• [How to complete this task]: Among the entries that follow, the required portion opens with the line containing "(.sys nnn)) ∧" and closes with the line containing "decode 0x00EE = .instr .ret ∧". Give that portion again exactly, and nothing else.

• [Provided data]:
──────────────────────────────

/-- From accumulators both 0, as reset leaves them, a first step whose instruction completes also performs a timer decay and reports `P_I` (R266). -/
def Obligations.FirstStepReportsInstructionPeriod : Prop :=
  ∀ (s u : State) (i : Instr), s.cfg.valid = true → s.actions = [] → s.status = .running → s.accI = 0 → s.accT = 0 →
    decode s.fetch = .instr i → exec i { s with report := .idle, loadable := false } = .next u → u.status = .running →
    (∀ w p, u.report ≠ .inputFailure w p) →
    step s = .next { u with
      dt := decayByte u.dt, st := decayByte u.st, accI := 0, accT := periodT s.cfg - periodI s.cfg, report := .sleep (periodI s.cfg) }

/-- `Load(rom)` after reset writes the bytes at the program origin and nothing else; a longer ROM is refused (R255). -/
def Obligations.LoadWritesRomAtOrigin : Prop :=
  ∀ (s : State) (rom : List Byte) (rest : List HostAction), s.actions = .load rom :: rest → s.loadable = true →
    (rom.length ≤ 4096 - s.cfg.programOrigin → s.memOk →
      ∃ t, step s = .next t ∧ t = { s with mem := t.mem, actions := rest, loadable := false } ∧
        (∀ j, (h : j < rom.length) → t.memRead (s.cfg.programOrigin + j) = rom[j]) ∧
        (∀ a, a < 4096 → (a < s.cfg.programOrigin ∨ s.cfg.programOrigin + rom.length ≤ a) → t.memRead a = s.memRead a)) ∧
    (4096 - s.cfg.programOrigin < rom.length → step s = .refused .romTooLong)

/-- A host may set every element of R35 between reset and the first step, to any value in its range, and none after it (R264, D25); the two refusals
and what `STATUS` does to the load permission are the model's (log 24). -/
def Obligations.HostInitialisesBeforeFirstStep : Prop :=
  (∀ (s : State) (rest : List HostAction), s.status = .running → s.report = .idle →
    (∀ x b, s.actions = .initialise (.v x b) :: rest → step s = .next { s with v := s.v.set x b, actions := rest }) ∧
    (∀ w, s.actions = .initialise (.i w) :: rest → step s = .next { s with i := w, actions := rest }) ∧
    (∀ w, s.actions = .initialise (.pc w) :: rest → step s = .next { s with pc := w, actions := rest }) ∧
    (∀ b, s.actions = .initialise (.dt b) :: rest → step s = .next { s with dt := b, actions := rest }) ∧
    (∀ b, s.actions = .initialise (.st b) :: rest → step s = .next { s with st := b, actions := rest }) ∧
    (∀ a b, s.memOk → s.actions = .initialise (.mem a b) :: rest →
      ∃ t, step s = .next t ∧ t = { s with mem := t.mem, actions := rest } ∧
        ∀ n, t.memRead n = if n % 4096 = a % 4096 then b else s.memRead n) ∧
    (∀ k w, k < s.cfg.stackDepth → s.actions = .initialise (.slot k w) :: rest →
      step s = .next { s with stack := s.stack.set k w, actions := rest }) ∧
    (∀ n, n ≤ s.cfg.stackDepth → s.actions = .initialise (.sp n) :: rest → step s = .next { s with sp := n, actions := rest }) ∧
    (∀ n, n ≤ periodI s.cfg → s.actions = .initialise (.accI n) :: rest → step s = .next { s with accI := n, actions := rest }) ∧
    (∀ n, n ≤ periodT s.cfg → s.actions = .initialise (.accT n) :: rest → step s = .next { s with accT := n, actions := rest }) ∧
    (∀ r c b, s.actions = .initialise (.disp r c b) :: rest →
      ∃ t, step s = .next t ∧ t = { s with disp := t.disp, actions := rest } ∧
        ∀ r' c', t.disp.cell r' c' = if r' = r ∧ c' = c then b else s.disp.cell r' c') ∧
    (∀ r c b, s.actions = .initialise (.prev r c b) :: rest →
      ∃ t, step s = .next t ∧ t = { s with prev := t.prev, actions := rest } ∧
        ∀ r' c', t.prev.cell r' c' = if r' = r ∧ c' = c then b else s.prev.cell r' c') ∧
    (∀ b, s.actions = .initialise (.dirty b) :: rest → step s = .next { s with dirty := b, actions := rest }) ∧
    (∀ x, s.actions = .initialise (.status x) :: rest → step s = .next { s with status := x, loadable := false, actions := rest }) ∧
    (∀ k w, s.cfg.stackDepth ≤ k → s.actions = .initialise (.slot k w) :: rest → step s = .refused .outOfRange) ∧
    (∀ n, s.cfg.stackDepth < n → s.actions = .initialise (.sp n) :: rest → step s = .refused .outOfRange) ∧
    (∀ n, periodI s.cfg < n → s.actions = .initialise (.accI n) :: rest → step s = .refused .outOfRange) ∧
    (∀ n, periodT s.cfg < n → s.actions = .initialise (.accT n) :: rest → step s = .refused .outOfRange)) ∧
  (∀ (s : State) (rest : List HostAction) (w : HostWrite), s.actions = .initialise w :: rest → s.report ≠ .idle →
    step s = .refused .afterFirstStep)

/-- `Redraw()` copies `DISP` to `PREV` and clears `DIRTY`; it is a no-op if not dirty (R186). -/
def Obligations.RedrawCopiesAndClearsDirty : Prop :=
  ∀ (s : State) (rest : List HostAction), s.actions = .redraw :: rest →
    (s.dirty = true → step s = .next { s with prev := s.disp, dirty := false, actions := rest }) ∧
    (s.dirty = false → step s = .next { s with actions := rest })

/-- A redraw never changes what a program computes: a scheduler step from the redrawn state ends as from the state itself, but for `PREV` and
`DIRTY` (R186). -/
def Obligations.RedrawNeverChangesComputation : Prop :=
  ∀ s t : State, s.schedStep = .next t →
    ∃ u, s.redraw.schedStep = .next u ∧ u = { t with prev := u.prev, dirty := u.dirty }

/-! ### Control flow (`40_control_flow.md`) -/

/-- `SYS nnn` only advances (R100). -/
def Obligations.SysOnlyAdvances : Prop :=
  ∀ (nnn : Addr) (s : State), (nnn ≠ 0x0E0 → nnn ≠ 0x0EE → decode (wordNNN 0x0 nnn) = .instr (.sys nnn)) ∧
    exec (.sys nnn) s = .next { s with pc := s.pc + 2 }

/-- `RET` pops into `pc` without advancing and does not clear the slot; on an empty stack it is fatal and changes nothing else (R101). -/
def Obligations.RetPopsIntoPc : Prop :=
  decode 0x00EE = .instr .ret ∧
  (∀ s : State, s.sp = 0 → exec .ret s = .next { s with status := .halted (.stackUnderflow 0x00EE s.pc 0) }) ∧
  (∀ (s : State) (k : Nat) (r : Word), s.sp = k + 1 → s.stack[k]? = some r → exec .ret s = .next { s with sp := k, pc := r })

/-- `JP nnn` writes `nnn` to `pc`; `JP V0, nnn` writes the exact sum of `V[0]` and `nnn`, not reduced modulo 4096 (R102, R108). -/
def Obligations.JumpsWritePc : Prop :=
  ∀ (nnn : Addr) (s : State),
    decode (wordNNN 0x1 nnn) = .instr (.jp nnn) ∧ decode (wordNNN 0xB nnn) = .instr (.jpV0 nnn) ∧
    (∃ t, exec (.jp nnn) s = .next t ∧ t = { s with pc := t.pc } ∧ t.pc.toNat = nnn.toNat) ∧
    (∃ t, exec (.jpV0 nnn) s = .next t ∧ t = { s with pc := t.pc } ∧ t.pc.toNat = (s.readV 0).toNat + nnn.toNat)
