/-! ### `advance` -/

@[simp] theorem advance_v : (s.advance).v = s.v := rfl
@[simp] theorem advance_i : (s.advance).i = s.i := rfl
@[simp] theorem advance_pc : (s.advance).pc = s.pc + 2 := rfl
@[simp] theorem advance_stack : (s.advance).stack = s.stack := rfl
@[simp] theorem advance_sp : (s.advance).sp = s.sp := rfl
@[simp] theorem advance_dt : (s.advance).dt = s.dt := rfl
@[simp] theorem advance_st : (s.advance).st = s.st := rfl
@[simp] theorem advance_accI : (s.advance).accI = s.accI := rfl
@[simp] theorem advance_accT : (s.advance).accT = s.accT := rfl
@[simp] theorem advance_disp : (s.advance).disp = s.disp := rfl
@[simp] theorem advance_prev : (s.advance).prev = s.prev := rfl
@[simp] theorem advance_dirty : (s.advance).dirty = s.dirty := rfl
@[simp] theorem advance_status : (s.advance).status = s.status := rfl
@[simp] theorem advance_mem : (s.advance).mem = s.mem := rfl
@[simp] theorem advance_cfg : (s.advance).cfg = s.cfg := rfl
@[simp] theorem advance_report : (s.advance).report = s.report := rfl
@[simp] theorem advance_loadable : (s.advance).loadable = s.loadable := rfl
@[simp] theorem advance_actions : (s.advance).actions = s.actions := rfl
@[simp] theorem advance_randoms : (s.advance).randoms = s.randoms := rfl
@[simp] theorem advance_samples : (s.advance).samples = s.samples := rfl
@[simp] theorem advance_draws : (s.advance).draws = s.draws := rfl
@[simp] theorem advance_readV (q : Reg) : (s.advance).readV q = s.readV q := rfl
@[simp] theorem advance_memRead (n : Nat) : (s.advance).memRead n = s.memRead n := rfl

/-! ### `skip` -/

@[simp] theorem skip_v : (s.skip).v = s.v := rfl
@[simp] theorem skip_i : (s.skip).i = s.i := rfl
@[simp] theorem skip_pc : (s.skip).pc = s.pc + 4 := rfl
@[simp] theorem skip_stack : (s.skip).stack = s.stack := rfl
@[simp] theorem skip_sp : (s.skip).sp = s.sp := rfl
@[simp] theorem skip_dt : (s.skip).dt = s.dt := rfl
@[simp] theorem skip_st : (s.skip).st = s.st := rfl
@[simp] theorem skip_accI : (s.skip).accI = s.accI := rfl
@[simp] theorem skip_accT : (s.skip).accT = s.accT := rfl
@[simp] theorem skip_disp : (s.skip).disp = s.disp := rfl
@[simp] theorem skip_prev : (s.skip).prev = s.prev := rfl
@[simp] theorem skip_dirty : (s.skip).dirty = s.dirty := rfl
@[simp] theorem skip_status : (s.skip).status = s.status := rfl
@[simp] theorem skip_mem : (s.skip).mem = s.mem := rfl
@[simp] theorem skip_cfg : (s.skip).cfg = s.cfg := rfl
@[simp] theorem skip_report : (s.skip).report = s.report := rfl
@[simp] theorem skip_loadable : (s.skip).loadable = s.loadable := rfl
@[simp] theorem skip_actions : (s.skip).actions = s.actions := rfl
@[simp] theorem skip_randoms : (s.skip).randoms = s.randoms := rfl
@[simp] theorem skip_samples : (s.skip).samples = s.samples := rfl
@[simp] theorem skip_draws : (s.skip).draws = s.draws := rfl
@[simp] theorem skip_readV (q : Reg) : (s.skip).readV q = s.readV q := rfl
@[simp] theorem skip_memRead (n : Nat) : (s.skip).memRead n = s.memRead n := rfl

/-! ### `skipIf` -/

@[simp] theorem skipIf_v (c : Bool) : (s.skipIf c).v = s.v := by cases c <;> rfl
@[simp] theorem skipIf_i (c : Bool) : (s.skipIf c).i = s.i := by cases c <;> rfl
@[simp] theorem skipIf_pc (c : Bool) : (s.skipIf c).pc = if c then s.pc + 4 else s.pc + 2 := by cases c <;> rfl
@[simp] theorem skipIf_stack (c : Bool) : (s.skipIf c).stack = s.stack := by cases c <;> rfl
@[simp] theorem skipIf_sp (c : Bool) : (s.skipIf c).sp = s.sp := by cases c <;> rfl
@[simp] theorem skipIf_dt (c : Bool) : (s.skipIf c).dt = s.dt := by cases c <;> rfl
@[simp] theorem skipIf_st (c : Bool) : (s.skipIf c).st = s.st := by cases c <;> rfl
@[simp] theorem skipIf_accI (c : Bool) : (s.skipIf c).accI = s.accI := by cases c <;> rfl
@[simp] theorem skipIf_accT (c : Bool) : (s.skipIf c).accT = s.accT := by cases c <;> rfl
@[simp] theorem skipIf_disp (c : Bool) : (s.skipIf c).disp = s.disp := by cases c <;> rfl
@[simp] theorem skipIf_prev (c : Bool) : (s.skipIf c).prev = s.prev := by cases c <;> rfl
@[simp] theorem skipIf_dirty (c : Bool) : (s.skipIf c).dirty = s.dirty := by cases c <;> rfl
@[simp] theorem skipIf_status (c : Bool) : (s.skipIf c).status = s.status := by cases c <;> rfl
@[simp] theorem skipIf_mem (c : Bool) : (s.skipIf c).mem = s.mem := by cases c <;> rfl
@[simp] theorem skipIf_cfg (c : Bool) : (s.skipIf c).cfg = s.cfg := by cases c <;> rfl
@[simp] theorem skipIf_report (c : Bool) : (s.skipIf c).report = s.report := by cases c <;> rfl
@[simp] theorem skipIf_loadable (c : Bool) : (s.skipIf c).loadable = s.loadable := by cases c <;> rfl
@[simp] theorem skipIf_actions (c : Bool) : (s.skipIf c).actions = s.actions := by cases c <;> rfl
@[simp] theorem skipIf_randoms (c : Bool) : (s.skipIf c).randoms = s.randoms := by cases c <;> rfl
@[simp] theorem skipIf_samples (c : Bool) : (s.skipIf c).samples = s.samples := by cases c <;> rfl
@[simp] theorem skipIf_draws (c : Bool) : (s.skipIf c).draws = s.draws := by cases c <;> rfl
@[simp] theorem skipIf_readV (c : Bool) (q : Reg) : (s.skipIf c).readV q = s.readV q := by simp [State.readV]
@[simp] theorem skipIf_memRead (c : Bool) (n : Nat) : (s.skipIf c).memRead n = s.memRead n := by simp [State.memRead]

──────────────────────────────

• [Solution for this task]:
  ∀ (nnn : Addr) (s : State), (nnn ≠ 0x0E0 → nnn ≠ 0x0EE → decode (wordNNN 0x0 nnn) = .instr (.sys nnn)) ∧
    exec (.sys nnn) s = .next { s with pc := s.pc + 2 }

/-- `RET` pops into `pc` without advancing and does not clear the slot; on an empty stack it is fatal and changes nothing else (R101). -/
def Obligations.RetPopsIntoPc : Prop :=
  decode 0x00EE = .instr .ret ∧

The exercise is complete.